8. On the question of fact whether the assessee had or had not been given an opportunity to look into the alleged comparable cases, it is unnecessary to go beyond what is found stated expressly in paragraphs 3 and 4 of the statement of case submitted by the Tribunal. In the former paragraph, while enumerating the questions raised before the Appellate Assistant Commissioner, the Tribunal clearly states that one of the contentions was that the comparable cases were not put to the assessee and that, therefore, the assessee had no opportunity to show that they were not comparable cases at all. In paragraph 4 the Tribunal states that all the contentions raised before the Appellate Assistant Commissioner were once against urged before the Tribunal. The appellate order of the Tribunal disclosed no consideration of this point by the Tribunal.
9. The result, therefore, is that the order of the Tribunal in these circumstances, which involves a contravention of the principles stated by the Supreme Court in the cases cited above, is an order which is illegal for the said reasons.

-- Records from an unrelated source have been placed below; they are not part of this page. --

namespace Sys2Proof.Machine

/-! ## Dropped writes (R135, R136) -/

/-- The two kinds of write that are dropped: a configuration write in BUSY and a stream write outside it (R135). -/
def State.Drops (s : State) (i : Instr) : Prop :=
  (i.isConfigWrite = true ∧ s.frame = .busy) ∨ (i.isStream = true ∧ s.frame ≠ .busy)

theorem exec_of_drops {s : State} {i : Instr} (h : s.Drops i) : exec i s = .next s.drop := by
  rcases h with ⟨hi, hs⟩ | ⟨hi, hs⟩
  · cases i with
    | wrMode | wrWidth | wrHeight | wrPlanes | wrPalLen | wrPal => exact congrArg _ (State.cfgWrite_busy hs _)
    | _ => cases hi
  · cases i with
    | wrPixel | wrRowEnd | wrFrameEnd => exact if_pos hs
    | _ => cases hi

theorem State.startFrame_dropped (s : State) : s.startFrame.dropped = false := by
  rcases s.startFrame_refuses_or_opens with ⟨_, k, e, _, _, eq⟩ | ⟨_, eq⟩ <;> rw [eq] <;> rfl

/-- Only a dropped write sets DROPPED, and only START and ABORT clear it. -/
theorem Effect.dropped_cases {i : Instr} {s t : State} (e : Effect i s t) :
    t.dropped = s.dropped ∨ (t.dropped = true ∧ s.Drops i) ∨
    (t.dropped = false ∧ ∃ d : Word, i = .wrCtrl d ∧ (d.getLsbD 0 = true ∨ d.getLsbD 1 = true)) := by
  cases e with
  | drops h => exact .inr (.inl ⟨rfl, h⟩)
  | aborts d hi ha => exact .inr (.inr ⟨rfl, d, hi, .inr ha⟩)
  | starts d hi _ hs => exact .inr (.inr ⟨s.startFrame_dropped, d, hi, .inl hs⟩)
  | _ => exact .inl rfl

theorem State.reservedAccess_dropped (s : State) (r : ReservedAccess) : (s.reservedAccess r).dropped = s.dropped := by
  unfold State.reservedAccess
  split_ifs <;> rfl

/-- Everything a step can do to DROPPED: keep it, clear it by a reset, set it by a dropped write, clear it by START or ABORT. -/
theorem step_dropped_cases {s t : State} (h : step s = .next t) :
    t.dropped = s.dropped ∨ (t.dropped = false ∧ ∃ rest, s.port = .reset :: rest) ∨
    ∃ T rest i, s.port = .txn T :: rest ∧ decode T = .ok i ∧
      ((t.dropped = true ∧ s.Drops i) ∨
       (t.dropped = false ∧ ∃ d : Word, i = .wrCtrl d ∧ (d.getLsbD 0 = true ∨ d.getLsbD 1 = true))) := by
  rcases step_cases h with ⟨_, rfl⟩ | ⟨rest, hp, rfl⟩ | ⟨T, rest, i, hp, hd, he⟩ | ⟨_, rest, r, _, _, rfl⟩
  · exact .inl rfl
  · exact .inr (.inl ⟨rfl, rest, hp⟩)
  · exact (exec_effect he).dropped_cases.imp id fun h => .inr ⟨T, rest, i, hp, hd, h⟩
  · exact .inl ((s.accept rest).reservedAccess_dropped r)

/-- Settles O44: what a dropped write does, then the two ways DROPPED can change. -/
theorem droppedIsSticky : Obligations.DroppedIsSticky := by
  refine ⟨fun s i h => exec_of_drops h, fun s t h h0 h1 => ?_, fun s t h h1 h0 => ?_⟩
  · rcases step_dropped_cases h with heq | ⟨hf, _⟩ | ⟨T, rest, i, hp, hd, ⟨_, hi⟩ | ⟨hf, _⟩⟩
    · cases h1.symm.trans (heq.trans h0)
    · cases h1.symm.trans hf
    · exact ⟨T, rest, i, hp, hd, hi⟩
    · cases h1.symm.trans hf
  · rcases step_dropped_cases h with heq | ⟨_, hreset⟩ | ⟨T, rest, i, hp, hd, ⟨ht, _⟩ | ⟨_, d, rfl, hbits⟩⟩
    · cases h0.symm.trans (heq.trans h1)
    · exact .inl hreset
    · cases h0.symm.trans ht
    · exact .inr ⟨T, rest, d, hp, hd, hbits⟩

/-! ## Configuration writes (R117, R119, R136-R140) -/

/-- WR_PAL's pattern (R96) with n at ADDR[4:2] holds the address of PALn (R92). -/
theorem ofWord_wrPal (n : Code) :
    Txn.ofWord (0x4000004000000000 ||| n.setWidth 64 <<< 34) = ⟨false, true, (Reg.pal n).offset.setWidth 30, 0⟩ := by
  revert n; decide

/-- Outside BUSY the gate lets the effect of a configuration write through. -/
theorem next_cfgWrite_open {s : State} (hs : s.frame ≠ .busy) (f : State → State) :
    (.next (s.cfgWrite f) : Host.Outcome State Fault Refusal) = .next (f s) :=
  congrArg _ (State.cfgWrite_open hs f)

theorem State.writeMode_eq_elim (s : State) (d : Word) :
    s.writeMode d = (Mode.ofBits (d.extractLsb' 0 2)).elim s s.setMode := by
  rcases s.writeMode_cases d with ⟨h, eq⟩ | ⟨m, h, eq⟩ <;> rw [eq] <;> exact (congrArg (·.elim s s.setMode) h).symm

/-- A MODE write outside BUSY, by the value of its field (R137). -/
theorem exec_wrMode_open {s : State} (hs : s.frame ≠ .busy) {d : Word} {b : BitVec 2} (hb : d.extractLsb' 0 2 = b) :
    exec (.wrMode d) s = .next ((Mode.ofBits b).elim s s.setMode) := by
  rw [← hb, ← State.writeMode_eq_elim]
  exact next_cfgWrite_open hs _

/-- Settles O22: in BUSY each write is a dropped one, else the gate is open. -/
theorem configurationWrites : Obligations.ConfigurationWrites := by
  refine ⟨decode_reg_word (r := .mode) (we := true) (by decide), decode_reg_word (r := .width) (we := true) (by decide),
    decode_reg_word (r := .height) (we := true) (by decide), decode_reg_word (r := .planes) (we := true) (by decide),
    decode_reg_word (r := .palLen) (we := true) (by decide),
    fun n => decode_reg_word (r := .pal n) (we := true) (ofWord_wrPal n), fun s d => ⟨fun hs => ?_, fun hs => ?_⟩⟩
  · have dropped : ∀ i : Instr, i.isConfigWrite = true → exec i s = .next s.drop := fun i hi => exec_of_drops (.inl ⟨hi, hs⟩)
    exact ⟨dropped _ rfl, dropped _ rfl, dropped _ rfl, dropped _ rfl, dropped _ rfl, fun _ => dropped _ rfl⟩
  · exact ⟨exec_wrMode_open hs, exec_wrMode_open hs, exec_wrMode_open hs, exec_wrMode_open hs,
      next_cfgWrite_open hs _, next_cfgWrite_open hs _, next_cfgWrite_open hs _, next_cfgWrite_open hs _,
      fun n => ⟨s.setPal n (colourField d), next_cfgWrite_open hs _, rfl, fun i => s.setPal_palEntry n i _⟩⟩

10. Our answer to the question, therefore, is that, on the facts and in the circumstances of this case, the Appellate Tribunal was not justified in sustaining the entire addition of Rs. 25,792 on account of deficiency in the gross profits as returned, without giving an opportunity to the assessee to look into the comparable cases and to satisfy the Tribunal that they may not be comparable cases. The Tribunal should have given such an opportunity by way of correcting the errors committed by the original and the first appellate authorities in not having given such an opportunity to the assessee. The effect of this answer is that the assessee's appeal before the Tribunal has not yet been decided in accordance with law.
11. The assessee will have his costs. Advocate's fee Rs. 250.